-- ==== Sys2Proof/Laws/Watches.lean ====
section
/-! SUPPORT. An intact frame that arrives, and what the watches do with it. -/

namespace Sys2Proof.Machine

/-- A frame of another station reaches the watches and is handed on (R155, R157). -/
theorem State.event_hears {s : State} {source : Byte} (h : s.hears source) (t : Nat) (f : WireFrame)
    (hf : f.source = source) (handOn : State → State) :
    s.event t (fun s => s.arrive f handOn) = .next (handOn ((s.heard t).runWatches f)) := by
  obtain ⟨h1, h2, h3⟩ := h
  rw [State.event_run h1]
  unfold State.arrive
  rw [if_pos (show (s.tick t).collecting from h2), hf]
  dsimp only
  rw [if_neg (show stationOf source ≠ (s.tick t).number from h3)]
  rfl

/-- A watch that does not latch at the frame moves the belt-hold window alone (R146, R148). -/
theorem State.runWatch_other (w : State) (n : Fin 4) (x : Watch) (f : WireFrame)
    (h : x.action = .latch → x.fits f.window = false) : ∃ b, w.runWatch n x f = { w with beltHold := b } := by
  unfold State.runWatch
  split
  · exact ⟨_, rfl⟩
  · rename_i ha; rw [h ha]; exact ⟨_, rfl⟩
  · split <;> exact ⟨_, rfl⟩

theorem State.runWatch_quiet {w : State} {n : Fin 4} {x : Watch} {f : WireFrame}
    (h : x.action = .none ∨ x.fits f.window = false) : w.runWatch n x f = w := by
  unfold State.runWatch
  rcases h with h | h
  · rw [h]
  · rw [h]; split <;> rfl

/-- Under a LATCHED latch the watches move the belt-hold window alone (R136, R147). -/
theorem State.runWatch_latched (w : State) (n : Fin 4) (x : Watch) (f : WireFrame) (h : w.latch ≠ none) :
    ∃ b, w.runWatch n x f = { w with beltHold := b } := by
  unfold State.runWatch
  split
  · exact ⟨_, rfl⟩
  · rw [State.raiseCause_latched _ _ _ h]; split <;> exact ⟨_, rfl⟩
  · split <;> exact ⟨_, rfl⟩

/-- Without a watch that acts, the frame leaves the state (R146). -/
theorem State.runWatches_unwatched {s : State} {f : WireFrame} (h : s.unwatched f) : s.runWatches f = s := by
  unfold State.runWatches State.withSettings
  (repeat' split) <;> try rfl
  rename_i st hs
  dsimp only
  have := h st hs
  rw [State.runWatch_quiet (x := st.watches[0]) (this 0), State.runWatch_quiet (x := st.watches[1]) (this 1),
    State.runWatch_quiet (x := st.watches[2]) (this 2), State.runWatch_quiet (x := st.watches[3]) (this 3)]

theorem State.runWatches_latched (w : State) (f : WireFrame) (h : w.latch ≠ none) :
    ∃ b, w.runWatches f = { w with beltHold := b } := by
  unfold State.runWatches State.withSettings
  (repeat' split) <;> try exact ⟨_, rfl⟩
  rename_i st hs
  dsimp only
  obtain ⟨x, e⟩ := w.runWatch_latched 0 st.watches[0] f h
  rw [e]
  obtain ⟨y, e⟩ := State.runWatch_latched { w with beltHold := x } 1 st.watches[1] f h
  rw [e]
  obtain ⟨z, e⟩ := State.runWatch_latched { w with beltHold := y } 2 st.watches[2] f h
  rw [e]
  exact State.runWatch_latched { w with beltHold := z } 3 st.watches[3] f h

/-- The first matching LATCH watch raises its cause on a CLEAR latch; the others then move the belt-hold window alone
(R147, R148). -/
theorem State.runWatches_latch {w : State} {st : Settings} {f : WireFrame} (n : Fin 4) (hw : w.atWork)
    (hl : w.latch = none) (hs : w.settings = some st) (hn : st.watches[n].action = .latch)
    (hf : st.watches[n].fits f.window = true)
    (hm : ∀ m : Fin 4, m < n → st.watches[m].action = .latch → st.watches[m].fits f.window = false) :
    ∃ b, w.runWatches f = { w.raiseCause (watchCause n) (sourceByte (stationOf f.source)) with beltHold := b } := by
  unfold State.runWatches State.withSettings
  rw [if_pos hw, hs]
  dsimp only
  have before (v : State) (k : Fin 4) (h : ∃ b, v = { w with beltHold := b }) (hk : k < n) :
      ∃ b, v.runWatch k st.watches[k] f = { w with beltHold := b } := by
    obtain ⟨b, rfl⟩ := h
    exact State.runWatch_other _ k st.watches[k] f (hm k hk)
  have hit (v : State) (h : ∃ b, v = { w with beltHold := b }) : ∃ b, v.runWatch n st.watches[n] f =
      { w.raiseCause (watchCause n) (sourceByte (stationOf f.source)) with beltHold := b } := by
    obtain ⟨b, rfl⟩ := h
    refine ⟨b, ?_⟩
    unfold State.runWatch
    rw [hn]
    dsimp only
    rw [if_pos hf, State.raiseCause_clear _ _ _ hw hl, State.raiseCause_clear (w := { w with beltHold := b }) _ _ hw
        hl]
  have past (v : State) (k : Fin 4)
      (h : ∃ b, v = { w.raiseCause (watchCause n) (sourceByte (stationOf f.source)) with beltHold := b }) :
      ∃ b, v.runWatch k st.watches[k] f =
        { w.raiseCause (watchCause n) (sourceByte (stationOf f.source)) with beltHold := b } := by
    obtain ⟨b, rfl⟩ := h
    refine State.runWatch_latched _ k st.watches[k] f ?_
    rw [State.raiseCause_clear _ _ _ hw hl]; simp
  have h0 : ∃ b, w = { w with beltHold := b } := ⟨w.beltHold, rfl⟩
  match n, hit, past, before with
  | 0, hit, past, _ => exact past _ 3 (past _ 2 (past _ 1 (hit _ h0)))
  | 1, hit, past, before => exact past _ 3 (past _ 2 (hit _ (before _ 0 h0 (by decide))))
  | 2, hit, past, before => exact past _ 3 (hit _ (before _ 1 (before _ 0 h0 (by decide)) (by decide)))
  | 3, hit, _, before =>
    exact hit _ (before _ 2 (before _ 1 (before _ 0 h0 (by decide)) (by decide)) (by decide))

end Sys2Proof.Machine
end

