/-- Settles O22: the two moves of the stack, and the one after the other. -/
theorem liftAndReturn : Obligations.LiftAndReturn := by
  intro x cd height st h
  refine ⟨TargetRecord.lift_of_stack h cd height, ?empty, ?held, ?commanded, ?stack⟩
  case empty =>
    rintro rfl
    exact TargetRecord.recall_of_stack_nil h
  case held =>
    rintro top rest rfl
    exact TargetRecord.recall_of_stack_cons h
  case commanded => rw [TargetRecord.recall_lift h]
  case stack => rw [TargetRecord.recall_lift h]

end Sys2Proof.Machine
end

section
/-! The start at power-on or at the RESET pin (R167), and what it leaves of a store operation in flight (R178). -/

namespace Sys2Proof.Machine

/-! ### The store operation that a start abandons (R178) -/

theorem Store.abandon_idle {s : Store} (h : s.op = none) : s.abandon = s := by
  simp only [Store.abandon, h]

section
variable {s : Store} {op : StoreOp}

/-- How far a write or an erase of a row had come does not matter: the row ends up erased. -/
theorem Store.abandon_row (h : s.op = some op)
    (hk : (∃ data, op.command = .writeRow data) ∨ op.command = .eraseRow) :
    s.abandon = ⟨Memory.eraseRow s.cells op.row.toNat, s.locked, none⟩ := by
  obtain ⟨data, hk⟩ | hk := hk
  · simp only [Store.abandon, h, hk]
  · simp only [Store.abandon, h, hk]

/-- The frame of an abandoned row: the lock cell and the other rows stand. -/
theorem Store.read_abandon_row (hwf : Memory.wf s.cells) (h : s.op = some op)
    (hk : (∃ data, op.command = .writeRow data) ∨ op.command = .eraseRow) :
    s.abandon.locked = s.locked ∧ ∀ a, Memory.read s.abandon.cells a =
      if 16 * op.row.toNat ≤ a ∧ a < 16 * op.row.toNat + 16 then erasedByte else Memory.read s.cells a := by
  rw [Store.abandon_row h hk]
  exact ⟨rfl, Memory.read_eraseRow hwf op.row.toNat⟩

/-- An abandoned ERASE_ALL leaves what a completed one does, the unlocked cell with it. -/
theorem Store.abandon_eraseAll (h : s.op = some op) (hk : op.command = .eraseAll) :
    s.abandon = ⟨[], false, none⟩ := by
  simp only [Store.abandon, h, hk]

theorem Store.abandon_blankCheck (h : s.op = some op) (hk : op.command = .blankCheck) :
    s.abandon = { s with op := none } := by
  simp only [Store.abandon, h, hk]

end

/-- After a start no store is BUSY. -/
theorem Store.abandon_op (s : Store) : s.abandon.op = none := by
  cases hop : s.op with
  | none => rw [Store.abandon_idle hop, hop]
  | some op =>
    cases hk : op.command with
    | writeRow data => rw [Store.abandon_row hop (.inl ⟨data, hk⟩)]
    | eraseRow => rw [Store.abandon_row hop (.inr hk)]
    | eraseAll => rw [Store.abandon_eraseAll hop hk]
    | blankCheck => rw [Store.abandon_blankCheck hop hk]

/-! ### The start (R167, 9.4) -/

@[simp] theorem State.start_store (s : State) (x : Straps) : (s.start x).store = s.store.abandon := rfl

@[simp] theorem State.start_line (s : State) (x : Straps) : (s.start x).line = Line.atStart := rfl

/-- The supply's return begins a start when RESET is released. -/
theorem exec_powerOn_start {s : State} (hs : s.supply = false) (hr : s.resetHeld = false) (x : Straps) :
    exec (.powerOn x) s = .next ({ s with supply := true }.start x) := by
  unfold exec execPowerOn
  simp only [hs, hr, Bool.false_eq_true, if_false, if_true]

/-- The release of RESET begins a start when the supply is at its level. -/
theorem exec_resetRelease_start {s : State} (hs : s.supply = true) (hr : s.resetHeld = true) (x : Straps) :
    exec (.resetRelease x) s = .next ({ s with resetHeld := false }.start x) := by
  unfold exec execResetRelease
  simp only [hs, hr, if_true]

/-- Both starts reach the store and the line alike: the operation is abandoned, the line begins afresh. -/
theorem exec_start_store_line {s : State} {x : Straps} {c : Instr}
    (h : (c = .powerOn x ∧ s.supply = false ∧ s.resetHeld = false) ∨
      (c = .resetRelease x ∧ s.supply = true ∧ s.resetHeld = true)) :
    ∃ u, exec c s = .next u ∧ u.store = s.store.abandon ∧ u.line = Line.atStart := by
  obtain ⟨rfl, hs, hr⟩ | ⟨rfl, hs, hr⟩ := h
  · exact ⟨_, exec_powerOn_start hs hr x, State.start_store _ x, State.start_line _ x⟩
  · exact ⟨_, exec_resetRelease_start hs hr x, State.start_store _ x, State.start_line _ x⟩

/-- Settles O5: the start reaches the store by Store.abandon alone, and each kind of operation leaves its own result. -/
theorem startAbandonsTheStoreOperation : Obligations.StartAbandonsTheStoreOperation := by
  intro s x c hstart hwf
  obtain ⟨u, hexec, hstore, hline⟩ := exec_start_store_line hstart
  refine ⟨u, hexec, ?idle, ?noReply, ?stands, ?inFlight⟩
  case idle => rw [hstore, Store.abandon_op]
  case noReply => rw [hline]; rfl
  case stands => exact fun hop => hstore.trans (Store.abandon_idle hop)
  case inFlight =>
    intro op hop
    cases hk : op.command with
    | writeRow data => exact hstore ▸ Store.read_abandon_row hwf hop (.inl ⟨data, hk⟩)
    | eraseRow => exact hstore ▸ Store.read_abandon_row hwf hop (.inr hk)
    | eraseAll =>
      rw [hstore, Store.abandon_eraseAll hop hk]
      exact ⟨rfl, fun _ => rfl⟩
    | blankCheck =>
      rw [hstore, Store.abandon_blankCheck hop hk]
      exact ⟨rfl, rfl⟩

end Sys2Proof.Machine
end

section
/-! What ends LOADING: the three entries (R168, R170 to R172). -/

namespace Sys2Proof.Machine

/-- LOADING ends in COMMISSIONING under the strap, in SAFE with the fault the loading checks found, and in LISTENING
with the settings they let pass. -/
theorem State.endLoading_cases (s : State) :
    (s.commission = true ∧ s.endLoading = s.readPins.beginReceiving.enterIdle .commissioning) ∨
    (∃ f, s.commission = false ∧ loadImage s.number s.store.cells = .error f ∧
      s.endLoading = (s.readPins.beginReceiving.addFault f).enterIdle .safe) ∨
    ∃ st, s.commission = false ∧ loadImage s.number s.store.cells = .ok st ∧
      s.endLoading = s.readPins.beginReceiving.enterListening st := by
  unfold State.endLoading
  simp only [State.beginReceiving_fields, State.readPins_fields]
  cases hc : s.commission with
  | true => exact .inl ⟨rfl, rfl⟩
  | false =>
    cases hl : loadImage s.number s.store.cells with
    | error f => exact .inr (.inl ⟨f, rfl, rfl, rfl⟩)
    | ok st => exact .inr (.inr ⟨st, rfl, rfl, rfl⟩)

end Sys2Proof.Machine
end

section
/-! Every step keeps the peer table (R1, R22). -/

namespace Sys2Proof.Machine

theorem PeerTable.wf_empty : PeerTable.empty.Wf :=
  ⟨.nil, Nat.zero_le _, Nat.zero_le _, Nat.zero_le _⟩

/-- The pinned entries of a loaded image are 24 at most (R2), so they fit. -/
theorem PeerTable.pinned_wf {number : BitVec 4} {m : Memory} {st : Settings} (h : loadImage number m = .ok st) :
    PeerTable.Wf { PeerTable.empty with entries := pinnedEntries number st } := by
  obtain ⟨-, -, -, hlen⟩ := loadImage_pinned h
  exact ⟨pinnedEntries_pairwise number st, hlen.trans (by decide), Nat.zero_le _, Nat.zero_le _⟩

theorem PeerTable.Wf.startPanel {s : State} (h : s.table.Wf) (st : Settings) : (s.startPanel st).table.Wf := by
  unfold State.startPanel
  split
  · have hp (p : PanelValues) : (s.setPanel p).table.Wf := h
    exact (hp _).deliverPanel _
  · exact h

theorem PeerTable.Wf.endLoading {s : State} (h : s.table.Wf) : s.endLoading.table.Wf := by
  obtain ⟨-, e⟩ | ⟨f, -, -, e⟩ | ⟨st, -, hload, e⟩ := s.endLoading_cases
  · exact h.of_eq (by simp [e])
  · exact h.of_eq (by simp [e])
  · have taken : (s.readPins.beginReceiving.takeSettings st).table.Wf := PeerTable.pinned_wf hload
    exact (taken.startPanel st).of_eq (by simp [e, State.enterListening])

theorem PeerTable.Wf.evaluateGroup {s : State} (h : s.table.Wf) (n : Fin 4) (g : GroupDef) (own : Key) (run : GroupRun)
    (expiry : Clock) : (s.evaluateGroup n g own run expiry).table.Wf := by
  have hg (x : GroupRun) : (s.setGroup n x).table.Wf := h
  exact (hg _).deliverResult _ _ _

theorem PeerTable.Wf.deliverConversion {s : State} (h : s.table.Wf) (st : Settings) (user : ConversionUser)
    (raw : BitVec 12) : (s.deliverConversion st user raw).table.Wf := by
  cases user with
  | check c target => exact h.of_eq (by simp [State.deliverConversion])
  | scan =>
    unfold State.deliverConversion
    dsimp only
    split
    · split
      exacts [h, h.completeScan _ _]
    · exact h

theorem PeerTable.Wf.takeOutcome {s : State} (h : s.table.Wf) (i : Nat) (x : SourceDef) (o : ReplyOutcome) :
    (s.takeOutcome i x o).table.Wf := by
  unfold State.takeOutcome
  split
  exacts [h.deliverRaw _ _ _, h.deliver _ _ _, h, h.deliverFailed _ _]
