-- ==== Sys2Proof/Machine/SingleWire.lean ====
section
/-! DEFINITION. The accept step of the single-wire transfer (42_single_wire.md R160; 40 R121). -/

namespace Sys2Proof.Machine

/-- `XFER value` (R160): faults `NotConfigured` (R205) before both configuration commands have run; refused where R206
refuses it (shared pads only); otherwise `TX <- value`, `RX <- 0x00` and the command runs. -/
def execXfer (value : Byte) (s : State) : Host.Outcome State Fault Refusal :=
  let cmd := commandWord (.xfer value)
  whenIdle s fun s =>
    whenConfigured cmd s fun s =>
      if s.interleaved then .refused .directionInterleaved
      else .next (beginCommand .xfer cmd { s with tx := value, rx := 0#8 })

end Sys2Proof.Machine
end

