-- ==== Sys2Proof/Machine/Timing.lean ====
section
/-! DEFINITION. Durations, as exact rationals in seconds (41_config.md R152; 70_reset_and_hazards.md R250 to R256). No
step, no pin level, no response and no fault depends on anything here (R250). -/

namespace Sys2Proof.Machine

/-- `T_half = 0.5 / hz` seconds (R152). -/
def halfPeriod (hz : BitVec 32) : ℚ := (1 / 2) / (hz.toNat : ℚ)

/-- The least time a `U_WAIT` is promised to take: `T_half` (R251), but nothing beyond 0 above `HZ_MAX` (R151 d). -/
def waitAtLeast (hz : BitVec 32) : ℚ := if hz.toNat ≤ Config.hzMax then halfPeriod hz else 0

/-- The time of every step that is not a wait: `UOP_CYCLES / CLK_SYS` (R252). -/
def stepTime : ℚ := (Config.uopCycles : ℚ) / (Config.clkSys : ℚ)

/-- How often a micro-op stands in a command's micro-program (R136). -/
def countIn (u : Instr) (op : Op) (mode : BitVec 2) (tx : Byte) : Nat := (uprog op mode tx).count u

/-- The nominal duration of a command, counting waits only (R253). -/
def nominalDuration (op : Op) (mode : BitVec 2) (tx : Byte) (hz : BitVec 32) : ℚ :=
  (countIn .uWait op mode tx : ℚ) * halfPeriod hz

end Sys2Proof.Machine
end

++++++++++

> About this task: Look through the entries above and copy each line that has "Settles" in it.

> Answer box:
/-- Settles O22: the two moves of the stack, and the one after the other. -/
/-- Settles O5: the start reaches the store by Store.abandon alone, and each kind of operation leaves its own result. -/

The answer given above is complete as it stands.